═════ Data section ═════

-- ==== Sys2Proof/Machine/State.lean ====
section
/-! DEFINITION. The state of the device as plain data, block by block; every field's default is its value at reset. -/
namespace Sys2Proof.Machine

/-- The time registers a master's read of GLB_SHOW_TIME_LO latched (R31). -/
structure Latch where
  hi : Reg := 0
  tickLo : Reg := 0
  tickHi : Reg := 0
  deriving DecidableEq, Repr

/-- Function states, with the codes of R52. -/
inductive FnState
  | off | ready | shutdown | enablePending
  deriving DecidableEq, Repr

/-- A response waiting for the response area (R58, R60): its words, whether it is final, and the beat in which it was made. -/
structure Resp where
  words : List Word
  final : Bool
  beat : Nat
  deriving DecidableEq, Repr

/-- What a running shutdown of a function is for (R392, R393). -/
inductive ShutKind
  | none | reset | disable
  deriving DecidableEq, Repr

/-- One function and its mailbox slot (R52, R55 to R60, R392, R393). -/
structure FnSlot where
  /-- MBX_STATE.FN_STATE -/
  st : FnState := .off
  /-- the request area, words 0 to 511 -/
  reqArea : Table Word := []
  /-- the response area, words 0 to 511 -/
  respArea : Table Word := []
  reqBusy : Bool := false
  respValid : Bool := false
  /-- the posted response is final, and its tag -/
  respFinal : Bool := false
  respTag : Nat := 0
  /-- tags of the outstanding requests; their number is OUTSTANDING -/
  tags : List Nat := []
  versionSeen : Bool := false
  /-- responses not yet posted, first in first out -/
  waiting : List Resp := []
  /-- an acknowledgement written in the present beat (R58) -/
  ackStaged : Bool := false
  /-- how many inputs of the beat had been issued when its doorbell rang (R33) -/
  rangAt : Nat := 0
  /-- beat in which the response area last became free -/
  freedBeat : Nat := 0
  /-- NumVFs holds this function (its enable is asked for) and its shutdown's kind and start -/
  shut : ShutKind := .none
  shutStart : Nat := 0
  /-- an enable waits for the running shutdown (R393) -/
  enableAfter : Bool := false
  /-- start of a pending enable -/
  enableStart : Nat := 0
  deriving DecidableEq, Repr

/-- An entry of a function's MSI-X table (R48): message address and data, and its mask bit. -/
structure MsixEntry where
  addrLo : Reg := 0
  addrHi : Reg := 0
  data : Reg := 0
  masked : Bool := true
  deriving DecidableEq, Repr

/-- What the host has set in the configuration space of a function, and its BAR2/3 (R47, R48, R406). -/
structure PcieFn where
  /-- maximum payload and maximum read request in octets -/
  maxPayload : Nat := 128
  maxReadReq : Nat := 512
  /-- the Command register: Memory Space Enable in bit 1, Bus Master Enable in bit 2 -/
  command : Reg := 0
  /-- 10-bit tags enabled as requester -/
  tenBit : Bool := false
  /-- MSI-X Enable and Function Mask -/
  msixOn : Bool := false
  msixMask : Bool := false
  /-- address bits of BAR0 to BAR3 by double word; of F0 also, from 4 on, of the virtual functions' BARs -/
  bars : Table Reg := []
  /-- MSI-X table by vector, and the vectors whose pending bit is set -/
  table : Table MsixEntry := []
  waiting : List Nat := []
  deriving DecidableEq, Repr

/-- The PCIe endpoint (R47, R48). -/
structure Pcie where
  /-- NumVFs of F0's SR-IOV capability, 0 while VF Enable is clear -/
  numVfs : Nat := 0
  /-- NumVFs as last written, VF Enable, and VF Memory Space Enable -/
  numWritten : Nat := 0
  vfOn : Bool := false
  vfMem : Bool := false
  fn : Table PcieFn := []
  deriving DecidableEq, Repr
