-- ==== Sys2Proof/Machine/Ops.lean ====
section
/-! DEFINITION. The named operations over the device's shared state: functions and their slots, properties, registers and incident bits, counters, MSI-X, free values, memories, and the claims of one beat. -/
namespace Sys2Proof

/-- Master codes (the codes of MEM_FAULT_INFO.MASTER, R447). -/
def Master.code : Master → Nat
  | .fn f => f
  | .mgmt => 0x10
  | .crew c => 0x20 + c
  | .dap => 0x3E
  | .device => 0x3F

/-- A master acts with F0's rights (R51, R361, R399, R474). -/
def Master.isF0 : Master → Bool
  | .fn f => f == 0
  | _ => true

/-- The tenant for which a master acts (R12, R51). -/
def Master.tenant : Master → Nat
  | .fn f => f
  | _ => 0

end Sys2Proof

namespace Sys2Proof.Machine

/-- Apply an effect to the device; show time and the queue stay. -/
def State.act (s : State) (f : Nat → Dev → Dev) : State := { s with dev := f s.now s.dev }

/-- The status codes of R62. -/
inductive Status
  | ok | busy | badOpcode | badLength | badParam | notPermitted | pending | noResource
  | late | sealed' | wrongState | timeout | integrity | authFail | slotEmpty | unlocked
  deriving DecidableEq, Repr

/-- The code of a status (R62). -/
def Status.code : Status → Nat
  | .ok => 0 | .busy => 1 | .badOpcode => 2 | .badLength => 3 | .badParam => 4 | .notPermitted => 5
  | .pending => 6 | .noResource => 7 | .late => 8 | .sealed' => 9 | .wrongState => 10 | .timeout => 11
  | .integrity => 12 | .authFail => 13 | .slotEmpty => 14 | .unlocked => 15

/-! Sources of free values (log 4). -/

/-- The next free value. -/
def Dev.free (d : Dev) : Word := Config.free d.freeN
/-- A free value has been used. -/
def Dev.drew (d : Dev) : Dev := { d with freeN := d.freeN + 1 }

/-! Functions and mailbox slots. -/

/-- A function nothing has changed: F0 is READY, the others OFF (R56). -/
def fnReset (f : Nat) : FnSlot := if f = 0 then { st := .ready } else {}
/-- Function `f`. -/
def Dev.fn (d : Dev) (f : Nat) : FnSlot := tlook fnReset d.fns f
/-- Change function `f`. -/
def Dev.modFn (d : Dev) (f : Nat) (g : FnSlot → FnSlot) : Dev := { d with fns := tmod fnReset d.fns f g }

/-! Counters of the dailies (R444, R446). -/

/-- The counter of a bank's slot. -/
def Dev.counter (d : Dev) (bank slot : Nat) : Nat := tlook (fun _ => 0) d.counts (bank * 32 + slot)
/-- Step a counter; it wraps at 2^48 (R444). -/
def Dev.bump (d : Dev) (bank slot : Nat) (n : Nat := 1) : Dev :=
  { d with counts := tmod (fun _ => 0) d.counts (bank * 32 + slot) (fun c => (c + n) % 2 ^ 48) }

/-! MSI-X (R49). -/

/-- A function whose configuration the host has not touched. -/
def pcieReset : Nat → PcieFn := fun _ => {}
/-- The endpoint's side of function `f`. -/
def Dev.pcieFn (d : Dev) (f : Nat) : PcieFn := tlook pcieReset d.glb.pcie.fn f
/-- Change it. -/
def Dev.modPcie (d : Dev) (f : Nat) (g : PcieFn → PcieFn) : Dev := { d with glb := { d.glb with pcie := { d.glb.pcie with fn := tmod pcieReset d.glb.pcie.fn f g } } }
/-- Entry `v` of an MSI-X table. -/
def PcieFn.entry (p : PcieFn) (v : Nat) : MsixEntry := tlook (fun _ => {}) p.table v

/-- A vector is masked, by its entry or by the Function Mask. -/
def PcieFn.masks (p : PcieFn) (v : Nat) : Bool := (p.entry v).masked || p.msixMask

/-- The message of a vector that fires: a masked one waits in the pending-bit array (R48). -/
def PcieFn.fired (p : PcieFn) (v : Nat) : PcieFn :=
  if p.masks v && !p.waiting.contains v then { p with waiting := v :: p.waiting } else p

/-- A vector of a function fires, which it does only while the function is READY (R392). -/
def Dev.fireMsi (d : Dev) (f vec : Nat) : Dev :=
  if (d.fn f).st = .ready then
    ({ d with glb := { d.glb with msix := tmod (fun _ => 0) d.glb.msix (f * 256 + vec) (· + 1) } }.modPcie f (fun p => p.fired vec)).bump (2 + f) 28
  else d

/-! Properties (R68, R70). -/

/-- The value in force of an instance. -/
def Dev.inForce (d : Dev) (id : Nat) (ten : Nat := 0) (ix : Nat := 0) : Word := tlook propReset d.force (propKey id ten ix)
/-- The value in force, unsigned. -/
def Dev.pv (d : Dev) (id : Nat) (ten : Nat := 0) (ix : Nat := 0) : Nat := (d.inForce id ten ix).toNat
/-- The value in force, signed. -/
def Dev.pvi (d : Dev) (id : Nat) (ten : Nat := 0) (ix : Nat := 0) : Int := (d.inForce id ten ix).toInt
/-- The value most recently written. -/
def Dev.written (d : Dev) (key : Nat) : Word := tlook propReset d.props key
/-- Step a counting property (ACCESS 0); it has 48 bits. -/
def Dev.step (d : Dev) (id : Nat) (ten : Nat := 0) (ix : Nat := 0) (n : Nat := 1) : Dev :=
  let k := propKey id ten ix
  let v := BitVec.ofNat 64 (((tlook propReset d.props k).toNat + n) % 2 ^ 48)
  { d with props := tput propReset d.props k v, force := tput propReset d.force k v }

/-! Registers and incident bits (R15, R17, R18). -/

/-- What a register holds. -/
def Dev.reg (d : Dev) (addr : Nat) : Reg := tlook regReset d.regs addr
/-- Put a value into a register. -/
def Dev.putReg (d : Dev) (addr : Nat) (v : Reg) : Dev := { d with regs := tput regReset d.regs addr v }

/-- The incident register of a block, by the block codes of R419; MBX is its slot 0. -/
def incAddr : Nat → Nat
  | 0 => 0x0000040 | 1 => 0x010200C | 2 => 0x0200040 | 3 => 0x0300040 | 4 => 0x0400040 | 5 => 0x0500040
  | 6 => 0x0600040 | 7 => 0x0700040 | 8 => 0x0800040 | 9 => 0x0900040 | 10 => 0x0A00040 | 11 => 0x0B00040
  | 12 => 0x0B80040 | 13 => 0x0C00040 | 14 => 0x0D00040 | 15 => 0x0E00040 | 16 => 0x0F00040 | 17 => 0x1000040
  | 18 => 0x1100040 | 19 => 0x1200040 | _ => 0x1300040

/-- The beat boundary at or after an instant. -/
def boundaryOf (t : Nat) : Nat := (t + 999) / 1000 * 1000

/-- Queue the log entry of a bit that is newly set (R418, R419). -/
def Dev.logBit (d : Dev) (t addr block bit detail : Nat) : Dev :=
  { d with mgr := { d.mgr with logQ := d.mgr.logQ ++ [
      { time := boundaryOf t, boot := d.mgr.bootCount, block := block, kind := 0, bit := bit, detail := detail,
        value := d.reg addr, used := true }] } }

/-- Set an incident bit: it is sticky, it survives a clear written in this beat (R18), and a newly set one is logged (R418) and fires F0's vector 1 (R49). -/
def Dev.setIncAt (d : Dev) (t addr block bit : Nat) (detail : Nat := 0) : Dev :=
  let old := d.reg addr
  let d1 := d.putReg addr (old ||| BitVec.ofNat 32 (2 ^ bit))
  let d2 := { d1 with glb := { d1.glb with incSet := (addr, if old.getLsbD bit then bit else bit + 32) :: d1.glb.incSet } }
  if old.getLsbD bit then d2 else (d2.logBit t addr block bit detail).fireMsi 0 1

/-- Set an incident bit of a block. -/
def Dev.inc (d : Dev) (t block bit : Nat) (detail : Nat := 0) : Dev := d.setIncAt t (incAddr block) block bit detail

/-- A bit of a W1C register that a block keeps itself was set in this beat (R18). -/
def Dev.markSet (d : Dev) (addr bit : Nat) : Dev := { d with glb := { d.glb with incSet := (addr, bit + 32) :: d.glb.incSet } }

/-- Set a bit of function `f`'s MBX_INCIDENT. -/
def Dev.incMbx (d : Dev) (t f bit : Nat) : Dev := d.setIncAt t (0x010200C + f * 0x10000) 1 bit

/-! Memories: octets by address; an octet nothing has written is a free value of the memory's epoch (log 6). -/

/-- Put octets from an address on. -/
def putOctets (m : Table (Option Byte)) (a : Nat) : List Byte → Table (Option Byte)
  | [] => m
  | b :: rest => putOctets (tput (fun _ => none) m a (some b)) (a + 1) rest

/-- One octet; `e` tells apart memories and epochs. -/
def getOctet (m : Table (Option Byte)) (e a : Nat) : Byte :=
  match tlook (fun _ => none) m a with
  | some b => b
  | none => Config.freeByte e a

/-- The memories of the device are in their canonical form: addresses strictly rising, and no entry that says what an unlisted address reads as. -/
def Memory.wf (x : Mem) : Bool := twf (fun _ => none) x.hbm && twf (fun _ => none) x.backlot && twf (fun _ => none) x.own

/-- `n` octets from an address on. -/
def getOctets (m : Table (Option Byte)) (e a : Nat) : Nat → List Byte
  | 0 => []
  | n + 1 => getOctet m e a :: getOctets m e (a + 1) n

/-- Octets of host memory as function `f` reaches it (R50). -/
def Dev.hostGet (d : Dev) (f addr n : Nat) : List Byte := getOctets d.host 0 (f * 2 ^ 64 + addr) n
/-- The device writes host memory under function `f`'s requester ID (R50). -/
def Dev.hostPut (d : Dev) (f addr : Nat) (l : List Byte) : Dev :=
  { d with host := putOctets d.host (f * 2 ^ 64 + addr) l }.bump (2 + f) 31 l.length
/-- Octets of the backlot. -/
def Dev.blGet (d : Dev) (off n : Nat) : List Byte := getOctets d.mem.backlot (2 * d.mem.epoch + 1) off n
/-- Write octets of the backlot. -/
def Dev.blPut (d : Dev) (off : Nat) (l : List Byte) : Dev := { d with mem := { d.mem with backlot := putOctets d.mem.backlot off l } }
/-- HBM octets that a requester class moves, in the order of R365: 0 packet buffers, 1 flow table, 2 Retake, 3 modem stores, 4 cores, 5 dailies and samples (R446). -/
def Dev.hbmOctets (d : Dev) (cls n : Nat) : Dev := d.bump 41 (16 + cls) n
/-- Octets of HBM. -/
def Dev.hbmGet (d : Dev) (a n : Nat) : List Byte := getOctets d.mem.hbm (2 * d.mem.epoch + 2) a n
/-- Write octets of HBM. -/
def Dev.hbmPut (d : Dev) (a : Nat) (l : List Byte) : Dev := { d with mem := { d.mem with hbm := putOctets d.mem.hbm a l } }

/-- Word 1 of a task's descriptor (R349): context k lies at backlot offset 256 k. -/
def Dev.taskWord (d : Dev) (k : Nat) : Nat := ofLe (d.blGet (256 * k + 8) 8)
/-- PRIO of a task. -/
def Dev.taskPrio (d : Dev) (k : Nat) : Nat := nbits (d.taskWord k) 63 61
/-- CLASS of a task: 0 GENERAL, 1 HOST, 2 SLOW. -/
def Dev.taskClass (d : Dev) (k : Nat) : Nat := nbits (d.taskWord k) 60 59
/-- NP of a task. -/
def Dev.taskNp (d : Dev) (k : Nat) : Bool := nbit (d.taskWord k) 58
/-- USER of a task. -/
def Dev.taskUser (d : Dev) (k : Nat) : Bool := nbit (d.taskWord k) 57
/-- AFFINITY of a task. -/
def Dev.taskAffinity (d : Dev) (k : Nat) : Nat := nbits (d.taskWord k) 23 0

/-- Crew cores by number. -/
def coreReset : Nat → Core := fun _ => {}
/-- Core `c`. -/
def Dev.core (d : Dev) (c : Nat) : Core := tlook coreReset d.rgm.core c
/-- Change core `c`. -/
def Dev.modCore (d : Dev) (c : Nat) (f : Core → Core) : Dev := { d with rgm := { d.rgm with core := tmod coreReset d.rgm.core c f } }
/-- The host is held back: MBX_STATE.BP, by either mark (R358). -/
def Dev.backPressed (d : Dev) : Bool := d.rgm.bpHost || d.rgm.bpAll

/-- What a register read of a master returns. -/
def Dev.reads (d : Dev) (m : Master) (v : Reg) : Dev :=
  { d with glb := { d.glb with readData := tput (fun _ => 0) d.glb.readData m.code (v.setWidth 64) } }

/-- Octets of mailbox words, octet k in word k / 8 (R8). -/
def wordOctets : List Word → List Byte
  | [] => []
  | w :: rest => leBytes w.toNat 8 ++ wordOctets rest

/-- Mailbox words of octets; a last short word is filled with 0. -/
def octetWords : Nat → List Byte → List Word
  | 0, _ => []
  | n + 1, l => BitVec.ofNat 64 (ofLe (l.take 8)) :: octetWords n (l.drop 8)

/-! Claims of one beat (R37, R38). -/

/-- What can be claimed. -/
inductive Resource
  | seal | prop | task | keySlot | ring | context | sid | chk | power | policer | table' | macsec
  deriving DecidableEq, Repr

/-- The code under which a claim of the beat is noted. -/
def Resource.code : Resource → Nat
  | .seal => 0 | .prop => 1 | .task => 2 | .keySlot => 3 | .ring => 4 | .context => 5 | .sid => 6 | .chk => 7
  | .power => 8 | .policer => 9 | .table' => 10 | .macsec => 11

/-- A higher-ranking input of this beat has claimed the resource. -/
def Dev.claimed (d : Dev) (r : Resource) (n : Nat) : Bool := d.claims.contains (r.code, n)
/-- Claim a resource for the rest of the beat. -/
def Dev.claim (d : Dev) (r : Resource) (n : Nat) : Dev := { d with claims := (r.code, n) :: d.claims }

/-! Sensor readings (R400). -/

/-- mV of a monitor before any reading: the typical value of its rail (R458); 65,536 stands for a VDD_CORE monitor that has given none and reads the voltage asked for (log 9). -/
def mvNominal (j : Nat) : Nat :=
  if j < 3 then 65536 else if j < 5 then 850 else if j < 8 then 1000 else if j < 12 then 1800
  else if j < 14 then 1100 else if j = 14 then 800 else if j = 15 then 1800 else 0

/-- Keep the readings that a command carries. -/
def Dev.sense (d : Dev) (r : Readings) : Dev :=
  { d with mgr := { d.mgr with
      temps := r.temps.foldl (fun t e => tput (fun _ => 25) t e.1 e.2) d.mgr.temps
      mv := r.millivolts.foldl (fun t e => tput mvNominal t e.1 e.2) d.mgr.mv
      ma := r.milliamps.foldl (fun t e => tput (fun _ => 0) t e.1 e.2) d.mgr.ma } }

/-- °C of a sensor. -/
def Dev.temp (d : Dev) (i : Nat) : Int := tlook (fun _ => 25) d.mgr.temps i

/-- The hottest of the 24 sensors (R376). -/
def Dev.hottest (d : Dev) : Int :=
  (List.range 24).foldl (fun m i => if m < d.temp i then d.temp i else m) (d.temp 0)

/-! Hand-offs (R39). -/

/-- A data-plane event waits for the control plane's next boundary. -/
def Dev.handoff (d : Dev) (stamp : Nat) (k : HandoffKind) (info : Nat := 0) : Dev :=
  { d with glb := { d.glb with handoffWait := d.glb.handoffWait ++ [⟨stamp, k, info⟩] } }

/-- A frame of a tenant is dropped on its way through the device, which hands the drop off (R39). -/
def Dev.dropped (d : Dev) (t tenant : Nat) : Dev := d.handoff t .frameDrop tenant

/-! Check-value units (R337 to R341). -/

/-- A unit nothing has touched. -/
def chkReset : Nat → Chk := fun _ => {}
/-- Unit `n`. -/
def Dev.chkUnit (d : Dev) (n : Nat) : Chk := tlook chkReset d.chk n
/-- Change unit `n`. -/
def Dev.modChk (d : Dev) (n : Nat) (f : Chk → Chk) : Dev := { d with chk := tmod chkReset d.chk n f }

/-- The mismatch interrupt goes to the owning core, the management core among them (R341); an F0 owner sees only the incident vector. -/
def Dev.mismatchIrq (d : Dev) (owner : Nat) : Dev :=
  if owner = 0x10 then { d with mgr := { d.mgr with chkIrq := true } }
  else if owner < 0x20 || 0x38 ≤ owner then d
  else { d with rgm := { d.rgm with core := tmod (fun _ => ({} : Core)) d.rgm.core (owner - 0x20) (fun k => { k with mipMismatch := true }) } }

/-- What unit `n` reports of a mismatch (R341). -/
def Dev.chkMismatch (d : Dev) (t n : Nat) : Dev :=
  ((((d.modChk n (fun c => { c with mismatch := true })).step 0x7030 0 n).inc t 13 n).bump 39 (8 + n)).mismatchIrq (d.chkUnit n).owner

/-- `k` stored records that the management core checks on CHK0 mismatch (R338, R341; what else CHK0's registers show of its checks, DESIGN CHOICE, log 151). -/
def Dev.badRecords (d : Dev) (t : Nat) : Nat → Dev
  | 0 => d
  | k + 1 => (d.chkMismatch t 0).badRecords t k

/-! Powered blocks. -/

/-- D2 to D11 run: the device is neither in Blackout nor held in reset nor switched off by heat. -/
def Dev.running (d : Dev) : Bool := !d.gaf.held && !d.gaf.crit && decide (d.gaf.state ≠ .blackout)

/-- The master is a core that executes nothing now: one that the debug access port has halted, or whose block a scan or a missing supply holds in reset (R402, R471, R474). -/
def Dev.stopped (d : Dev) (m : Master) : Bool :=
  match m with
  | .crew c => (d.core c).halted || !d.running
  | .mgmt => d.mgr.halted || d.tst.scanning
  | _ => false

end Sys2Proof.Machine
end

═════

▶ **Requirement**
Among the records above, repeat exactly the line with "some b => b", the line with "def Dev.hostGet (d", and every line in between, and only those.

▶ **Solved exercise**
  | some b => b
  | none => Config.freeByte e a

/-- The memories of the device are in their canonical form: addresses strictly rising, and no entry that says what an unlisted address reads as. -/
def Memory.wf (x : Mem) : Bool := twf (fun _ => none) x.hbm && twf (fun _ => none) x.backlot && twf (fun _ => none) x.own

/-- `n` octets from an address on. -/
def getOctets (m : Table (Option Byte)) (e a : Nat) : Nat → List Byte
  | 0 => []
  | n + 1 => getOctet m e a :: getOctets m e (a + 1) n

/-- Octets of host memory as function `f` reaches it (R50). -/
def Dev.hostGet (d : Dev) (f addr n : Nat) : List Byte := getOctets d.host 0 (f * 2 ^ 64 + addr) n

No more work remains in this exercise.